▶ **Dataset records**

-- ==== Sys2Proof/WellFormed.lean ====
section
/-! DEFINITION. Well-formed commands: every header field of a message or a packet fits its width (R37, R43, R44, R406), and
every unit that an event names exists on the device (R17, R21 to R24, R30). -/
namespace Sys2Proof

/-- The fields of a message fit their places in the header (R43, R44). -/
def Msg.wf (m : Msg) : Bool :=
  m.port < 2 && m.major < 256 && m.minor < 256 && m.opcode < 2 ^ 16 && m.ctx < 2 ^ 12 && m.flags < 2 ^ 20 && m.seq < 2 ^ 32 &&
  m.plen < 2 ^ 32 && m.cls < 256 && m.partition < 256 && m.reserved < 2 ^ 16 && m.deadline < 2 ^ 32 && m.param < 2 ^ 64
/-- The fields of a packet fit their places in the header, and its data is as long as LEN says, up to 4,096 bytes (R406). -/
def Pkt.wf (p : Pkt) : Bool :=
  p.dst < 2 ^ 16 && p.src < 2 ^ 16 && p.via < 2 ^ 16 && p.kind < 256 && p.phase < 2 && p.pseq < 2 ^ 32 && p.tag < 2 ^ 16 && p.hops < 256 &&
  p.part < 256 && p.addr < 2 ^ 64 && p.len < 2 ^ 32 && p.status < 2 ^ 16 && p.cause < 2 ^ 16 && p.data.length ≤ 4096
/-- An access at a Tidepool: 1 to 4,096 bytes within it (R226). -/
def Ingress.wf (a : Ingress) : Bool :=
  let n := match a.kind with | .read => a.len | _ => a.data.length
  a.cove < 4096 && 0 < n && n ≤ 4096 && a.addr + n ≤ 4194304
/-- An access at HBM of this device, made for a partition or for none (R347, R352). -/
def HbmAccess.wf (a : HbmAccess) : Bool :=
  let n := if a.write then a.data.length else a.len
  a.part < 256 && 0 < n && n ≤ 65536 && a.addr + n ≤ 0x012000000000

/-- An access at a Tidepool that lies within it (R198). -/
def Ingress.fits (a : Ingress) : Bool :=
  a.cove < 4096 && a.addr + (match a.kind with | .read => a.len | _ => a.data.length) ≤ 4194304
/-- An access that lies within HBM, for a partition number (R347). -/
def HbmAccess.fits (a : HbmAccess) : Bool :=
  a.part < 256 && a.addr + (if a.write then a.data.length else a.len) ≤ 0x012000000000
/-- A message of an opcode, on one of the two ports (R36, R57). -/
def Msg.isOp (m : Msg) (op : Nat) : Bool := m.port < 2 && m.opcode == op
/-- The block of configuration space (0 DV, 2 HL, 6 BY, 7 CV) and the offset in it that a parameter addresses (R62). -/
def Msg.cfgPlace (m : Msg) : Nat × Nat :=
  let o := m.param - 0x07F000000000
  if o < 0x10000 then (0, o)
  else if 0x100000 ≤ o && o < 0x200000 then (2, o % 0x10000)
  else if 0x1000000 ≤ o && o < 0x2000000 then (6, o % 0x10000)
  else if 0x4000000 ≤ o && o < 0x8000000 then (7, o % 0x4000)
  else (8, 0)
/-- A CMD_CFG_WRITE whose first word lies in [lo, hi) of a block (R62, R63). -/
def Msg.writesReg (m : Msg) (blk lo hi : Nat) : Bool :=
  m.isOp 0x0101 && 0x07F000000000 ≤ m.param && m.cfgPlace.1 == blk && lo ≤ m.cfgPlace.2 && m.cfgPlace.2 < hi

▶ **Exercise**
Above this instruction are the records; retype exactly the lines from the one containing "(R347, R352). -/" up to and including the one containing "a.part < 256 && 0".

▶ **Your response**
/-- An access at HBM of this device, made for a partition or for none (R347, R352). -/
def HbmAccess.wf (a : HbmAccess) : Bool :=
  let n := if a.write then a.data.length else a.len
  a.part < 256 && 0 < n && n ≤ 65536 && a.addr + n ≤ 0x012000000000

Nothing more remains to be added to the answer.